_What is required_: Count the lines below that contain the word "hexadecimal". Give only the number.

_Records for the exercise_:
▼

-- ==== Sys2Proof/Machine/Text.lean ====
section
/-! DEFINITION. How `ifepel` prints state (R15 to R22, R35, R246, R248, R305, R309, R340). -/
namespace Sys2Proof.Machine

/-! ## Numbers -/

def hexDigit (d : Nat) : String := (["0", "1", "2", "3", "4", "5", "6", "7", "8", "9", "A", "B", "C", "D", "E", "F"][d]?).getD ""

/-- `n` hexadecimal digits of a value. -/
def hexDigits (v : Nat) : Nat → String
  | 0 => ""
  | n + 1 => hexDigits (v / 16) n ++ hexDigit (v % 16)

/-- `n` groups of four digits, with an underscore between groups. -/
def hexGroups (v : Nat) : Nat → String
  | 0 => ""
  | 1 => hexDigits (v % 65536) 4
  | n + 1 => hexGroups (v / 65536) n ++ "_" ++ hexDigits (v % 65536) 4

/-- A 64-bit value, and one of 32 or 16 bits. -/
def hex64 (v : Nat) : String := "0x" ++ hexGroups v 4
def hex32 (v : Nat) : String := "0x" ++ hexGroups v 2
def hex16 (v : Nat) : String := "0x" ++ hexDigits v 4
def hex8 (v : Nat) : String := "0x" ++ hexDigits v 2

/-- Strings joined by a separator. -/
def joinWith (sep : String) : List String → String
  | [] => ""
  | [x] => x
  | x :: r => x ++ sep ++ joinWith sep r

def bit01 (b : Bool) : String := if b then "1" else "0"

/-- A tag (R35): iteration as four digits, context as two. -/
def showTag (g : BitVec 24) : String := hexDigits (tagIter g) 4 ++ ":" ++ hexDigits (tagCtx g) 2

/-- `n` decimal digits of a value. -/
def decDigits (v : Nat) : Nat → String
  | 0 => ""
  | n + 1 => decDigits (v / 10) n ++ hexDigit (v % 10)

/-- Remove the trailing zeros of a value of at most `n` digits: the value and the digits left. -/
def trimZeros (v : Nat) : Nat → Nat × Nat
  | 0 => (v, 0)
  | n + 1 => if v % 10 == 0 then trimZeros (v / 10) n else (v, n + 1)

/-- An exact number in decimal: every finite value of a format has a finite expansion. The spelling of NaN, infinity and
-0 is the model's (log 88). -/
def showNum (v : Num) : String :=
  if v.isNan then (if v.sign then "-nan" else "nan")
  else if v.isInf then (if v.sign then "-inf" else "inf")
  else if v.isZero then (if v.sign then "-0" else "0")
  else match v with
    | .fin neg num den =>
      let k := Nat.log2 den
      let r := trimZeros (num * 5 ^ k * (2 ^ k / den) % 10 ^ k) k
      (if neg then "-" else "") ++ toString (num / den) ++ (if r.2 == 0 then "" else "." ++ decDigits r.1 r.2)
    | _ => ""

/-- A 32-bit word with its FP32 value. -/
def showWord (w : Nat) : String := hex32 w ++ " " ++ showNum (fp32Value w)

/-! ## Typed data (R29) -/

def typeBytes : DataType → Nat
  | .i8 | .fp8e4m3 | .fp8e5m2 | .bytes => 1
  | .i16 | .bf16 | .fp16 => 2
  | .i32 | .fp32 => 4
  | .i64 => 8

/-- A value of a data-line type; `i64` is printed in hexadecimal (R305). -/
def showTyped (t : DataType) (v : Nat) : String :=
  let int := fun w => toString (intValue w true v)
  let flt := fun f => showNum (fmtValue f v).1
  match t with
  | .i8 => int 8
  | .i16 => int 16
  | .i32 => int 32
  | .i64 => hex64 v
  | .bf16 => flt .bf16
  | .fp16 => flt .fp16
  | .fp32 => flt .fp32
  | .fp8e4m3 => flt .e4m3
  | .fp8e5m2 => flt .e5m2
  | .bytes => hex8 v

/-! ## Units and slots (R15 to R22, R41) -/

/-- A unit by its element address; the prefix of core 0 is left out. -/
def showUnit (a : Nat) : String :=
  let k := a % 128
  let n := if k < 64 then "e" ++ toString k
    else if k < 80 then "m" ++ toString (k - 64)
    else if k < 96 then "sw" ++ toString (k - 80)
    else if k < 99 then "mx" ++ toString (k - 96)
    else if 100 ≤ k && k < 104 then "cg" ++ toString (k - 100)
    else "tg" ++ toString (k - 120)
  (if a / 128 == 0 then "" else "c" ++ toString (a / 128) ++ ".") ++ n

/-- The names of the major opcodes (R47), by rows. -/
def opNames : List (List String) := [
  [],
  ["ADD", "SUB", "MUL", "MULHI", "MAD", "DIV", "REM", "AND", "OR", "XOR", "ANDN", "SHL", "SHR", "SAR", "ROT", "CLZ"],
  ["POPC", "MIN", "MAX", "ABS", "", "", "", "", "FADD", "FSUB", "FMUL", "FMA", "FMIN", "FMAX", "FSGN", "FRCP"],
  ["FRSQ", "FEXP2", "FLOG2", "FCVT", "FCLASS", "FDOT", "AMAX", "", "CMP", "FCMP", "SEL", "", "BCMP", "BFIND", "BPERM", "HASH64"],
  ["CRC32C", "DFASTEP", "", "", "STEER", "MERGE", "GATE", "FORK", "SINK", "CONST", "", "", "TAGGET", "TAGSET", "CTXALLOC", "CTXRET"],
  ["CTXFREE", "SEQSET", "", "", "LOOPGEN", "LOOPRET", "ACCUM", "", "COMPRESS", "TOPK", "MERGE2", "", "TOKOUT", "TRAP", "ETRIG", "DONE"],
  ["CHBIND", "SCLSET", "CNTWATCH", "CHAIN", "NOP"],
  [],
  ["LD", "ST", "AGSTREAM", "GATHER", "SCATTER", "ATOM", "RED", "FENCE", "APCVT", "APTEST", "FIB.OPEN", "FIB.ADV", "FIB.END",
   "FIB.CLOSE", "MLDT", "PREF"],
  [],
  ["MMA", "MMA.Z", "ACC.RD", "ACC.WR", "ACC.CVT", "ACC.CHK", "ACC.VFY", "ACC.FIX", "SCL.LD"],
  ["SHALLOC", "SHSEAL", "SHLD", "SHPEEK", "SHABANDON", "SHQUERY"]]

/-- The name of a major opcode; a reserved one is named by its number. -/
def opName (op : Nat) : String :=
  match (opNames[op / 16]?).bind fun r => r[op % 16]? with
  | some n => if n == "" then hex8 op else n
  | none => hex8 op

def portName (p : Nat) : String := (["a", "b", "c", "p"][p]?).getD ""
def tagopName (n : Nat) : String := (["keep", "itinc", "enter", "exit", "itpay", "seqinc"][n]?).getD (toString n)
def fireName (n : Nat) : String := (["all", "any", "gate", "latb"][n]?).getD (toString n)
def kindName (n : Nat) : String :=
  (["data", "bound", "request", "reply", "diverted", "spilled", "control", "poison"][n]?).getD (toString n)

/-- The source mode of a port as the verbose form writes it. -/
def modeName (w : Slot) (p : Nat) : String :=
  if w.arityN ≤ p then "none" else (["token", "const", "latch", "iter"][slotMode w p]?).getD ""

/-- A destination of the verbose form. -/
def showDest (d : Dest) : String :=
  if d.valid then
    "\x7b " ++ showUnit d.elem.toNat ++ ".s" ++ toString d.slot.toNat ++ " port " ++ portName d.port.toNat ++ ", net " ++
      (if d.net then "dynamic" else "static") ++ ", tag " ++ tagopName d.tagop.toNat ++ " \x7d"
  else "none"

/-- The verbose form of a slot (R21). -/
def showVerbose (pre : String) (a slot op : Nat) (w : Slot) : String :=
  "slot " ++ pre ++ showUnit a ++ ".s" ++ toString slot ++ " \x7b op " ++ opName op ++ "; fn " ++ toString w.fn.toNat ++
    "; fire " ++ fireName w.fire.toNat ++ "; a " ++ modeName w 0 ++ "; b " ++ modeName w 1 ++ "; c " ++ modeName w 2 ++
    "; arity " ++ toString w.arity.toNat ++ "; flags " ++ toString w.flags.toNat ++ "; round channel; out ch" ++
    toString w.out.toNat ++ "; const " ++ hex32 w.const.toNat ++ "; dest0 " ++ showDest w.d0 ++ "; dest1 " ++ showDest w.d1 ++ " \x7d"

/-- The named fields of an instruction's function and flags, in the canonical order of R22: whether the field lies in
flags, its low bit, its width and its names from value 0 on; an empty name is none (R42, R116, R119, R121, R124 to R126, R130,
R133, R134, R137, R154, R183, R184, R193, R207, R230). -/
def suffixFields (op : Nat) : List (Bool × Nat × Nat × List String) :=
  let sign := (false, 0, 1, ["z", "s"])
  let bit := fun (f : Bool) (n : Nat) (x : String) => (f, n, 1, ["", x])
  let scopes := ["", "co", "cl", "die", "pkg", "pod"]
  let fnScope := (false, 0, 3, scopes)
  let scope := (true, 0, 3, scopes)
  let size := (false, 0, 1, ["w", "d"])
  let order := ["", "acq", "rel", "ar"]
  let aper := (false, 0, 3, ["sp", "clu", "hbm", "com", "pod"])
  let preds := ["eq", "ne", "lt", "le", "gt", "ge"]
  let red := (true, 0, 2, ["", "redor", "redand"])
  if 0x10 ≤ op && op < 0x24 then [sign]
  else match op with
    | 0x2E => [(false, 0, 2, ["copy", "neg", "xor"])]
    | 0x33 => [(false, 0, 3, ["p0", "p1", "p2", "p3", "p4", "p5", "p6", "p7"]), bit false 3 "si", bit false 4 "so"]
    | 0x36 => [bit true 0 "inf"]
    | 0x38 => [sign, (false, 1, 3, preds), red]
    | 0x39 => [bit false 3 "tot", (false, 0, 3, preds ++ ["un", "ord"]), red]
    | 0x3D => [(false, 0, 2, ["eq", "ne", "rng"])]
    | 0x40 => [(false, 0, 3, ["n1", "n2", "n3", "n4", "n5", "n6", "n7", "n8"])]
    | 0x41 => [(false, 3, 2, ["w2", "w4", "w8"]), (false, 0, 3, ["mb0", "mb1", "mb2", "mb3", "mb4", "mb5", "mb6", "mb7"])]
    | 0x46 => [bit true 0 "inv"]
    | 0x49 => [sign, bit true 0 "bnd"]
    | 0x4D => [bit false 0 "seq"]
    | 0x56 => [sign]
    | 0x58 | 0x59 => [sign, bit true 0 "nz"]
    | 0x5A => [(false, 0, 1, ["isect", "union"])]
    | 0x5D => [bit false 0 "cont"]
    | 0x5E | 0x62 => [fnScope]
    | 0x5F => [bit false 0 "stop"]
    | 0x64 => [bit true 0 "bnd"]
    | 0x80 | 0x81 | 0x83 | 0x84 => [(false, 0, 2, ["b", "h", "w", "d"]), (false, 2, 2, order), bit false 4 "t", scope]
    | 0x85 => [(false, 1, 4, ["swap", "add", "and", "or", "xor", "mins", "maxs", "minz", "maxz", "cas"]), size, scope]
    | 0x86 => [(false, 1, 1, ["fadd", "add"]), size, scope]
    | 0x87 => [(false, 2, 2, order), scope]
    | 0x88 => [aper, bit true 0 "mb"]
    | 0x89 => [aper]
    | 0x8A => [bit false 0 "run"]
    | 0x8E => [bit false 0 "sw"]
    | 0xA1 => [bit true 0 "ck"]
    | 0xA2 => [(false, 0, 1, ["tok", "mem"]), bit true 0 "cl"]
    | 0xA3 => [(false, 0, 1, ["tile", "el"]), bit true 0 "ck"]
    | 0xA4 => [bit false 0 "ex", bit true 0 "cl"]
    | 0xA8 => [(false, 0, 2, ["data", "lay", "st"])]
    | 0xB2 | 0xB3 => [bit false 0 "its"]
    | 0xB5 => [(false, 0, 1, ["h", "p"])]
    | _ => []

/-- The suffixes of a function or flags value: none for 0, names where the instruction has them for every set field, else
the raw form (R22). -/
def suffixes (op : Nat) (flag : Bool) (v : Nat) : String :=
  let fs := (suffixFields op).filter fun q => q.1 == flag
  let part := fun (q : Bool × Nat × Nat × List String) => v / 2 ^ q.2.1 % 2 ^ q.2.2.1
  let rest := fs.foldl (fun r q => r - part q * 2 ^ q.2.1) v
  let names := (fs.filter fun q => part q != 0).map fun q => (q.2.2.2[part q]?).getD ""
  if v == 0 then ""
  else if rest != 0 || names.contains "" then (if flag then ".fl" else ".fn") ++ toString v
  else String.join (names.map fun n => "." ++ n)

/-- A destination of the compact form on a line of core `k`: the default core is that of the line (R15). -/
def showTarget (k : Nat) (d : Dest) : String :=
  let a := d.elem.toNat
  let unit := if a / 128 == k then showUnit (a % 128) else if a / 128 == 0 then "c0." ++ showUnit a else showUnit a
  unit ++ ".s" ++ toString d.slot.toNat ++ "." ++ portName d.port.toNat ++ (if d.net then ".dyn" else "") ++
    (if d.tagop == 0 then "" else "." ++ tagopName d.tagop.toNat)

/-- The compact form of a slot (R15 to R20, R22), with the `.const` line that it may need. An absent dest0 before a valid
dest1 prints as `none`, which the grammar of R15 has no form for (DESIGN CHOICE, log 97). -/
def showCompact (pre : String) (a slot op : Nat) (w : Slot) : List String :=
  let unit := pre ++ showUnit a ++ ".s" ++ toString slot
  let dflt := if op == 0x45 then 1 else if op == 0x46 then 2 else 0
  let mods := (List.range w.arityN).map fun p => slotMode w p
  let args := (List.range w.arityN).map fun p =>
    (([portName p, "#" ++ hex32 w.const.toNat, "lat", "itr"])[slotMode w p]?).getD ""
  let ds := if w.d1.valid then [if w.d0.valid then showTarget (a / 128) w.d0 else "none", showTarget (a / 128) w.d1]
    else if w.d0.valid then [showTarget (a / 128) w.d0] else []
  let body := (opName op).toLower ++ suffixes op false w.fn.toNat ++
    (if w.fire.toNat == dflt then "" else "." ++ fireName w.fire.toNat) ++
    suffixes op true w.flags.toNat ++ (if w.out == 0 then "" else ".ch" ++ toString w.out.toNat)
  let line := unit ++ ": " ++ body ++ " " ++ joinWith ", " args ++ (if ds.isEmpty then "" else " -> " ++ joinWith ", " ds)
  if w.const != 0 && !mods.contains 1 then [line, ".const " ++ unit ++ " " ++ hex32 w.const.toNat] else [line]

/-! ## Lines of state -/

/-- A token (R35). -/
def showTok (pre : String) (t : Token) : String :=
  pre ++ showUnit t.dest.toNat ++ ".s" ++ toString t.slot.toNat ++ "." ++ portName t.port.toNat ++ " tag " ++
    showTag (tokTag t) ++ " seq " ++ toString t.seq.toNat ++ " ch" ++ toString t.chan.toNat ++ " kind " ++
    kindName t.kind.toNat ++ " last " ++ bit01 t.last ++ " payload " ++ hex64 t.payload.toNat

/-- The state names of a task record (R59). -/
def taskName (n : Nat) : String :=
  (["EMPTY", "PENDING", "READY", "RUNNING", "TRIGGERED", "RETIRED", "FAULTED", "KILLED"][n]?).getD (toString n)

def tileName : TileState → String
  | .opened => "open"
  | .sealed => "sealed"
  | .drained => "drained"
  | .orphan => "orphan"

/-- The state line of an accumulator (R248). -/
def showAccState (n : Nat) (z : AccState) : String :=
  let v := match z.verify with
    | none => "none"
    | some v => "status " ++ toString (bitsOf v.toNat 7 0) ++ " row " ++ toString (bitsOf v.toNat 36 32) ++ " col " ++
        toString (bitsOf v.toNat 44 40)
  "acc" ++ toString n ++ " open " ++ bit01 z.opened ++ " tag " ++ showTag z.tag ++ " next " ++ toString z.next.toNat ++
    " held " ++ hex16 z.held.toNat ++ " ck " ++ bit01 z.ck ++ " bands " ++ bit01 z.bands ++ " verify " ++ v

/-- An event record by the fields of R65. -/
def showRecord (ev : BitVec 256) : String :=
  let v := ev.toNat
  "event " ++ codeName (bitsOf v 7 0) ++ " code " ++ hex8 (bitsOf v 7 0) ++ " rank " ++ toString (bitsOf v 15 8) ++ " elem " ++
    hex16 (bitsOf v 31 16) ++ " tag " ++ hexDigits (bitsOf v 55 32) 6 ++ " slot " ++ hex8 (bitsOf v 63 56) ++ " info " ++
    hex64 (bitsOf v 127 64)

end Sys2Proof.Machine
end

▲

_Task response_: 2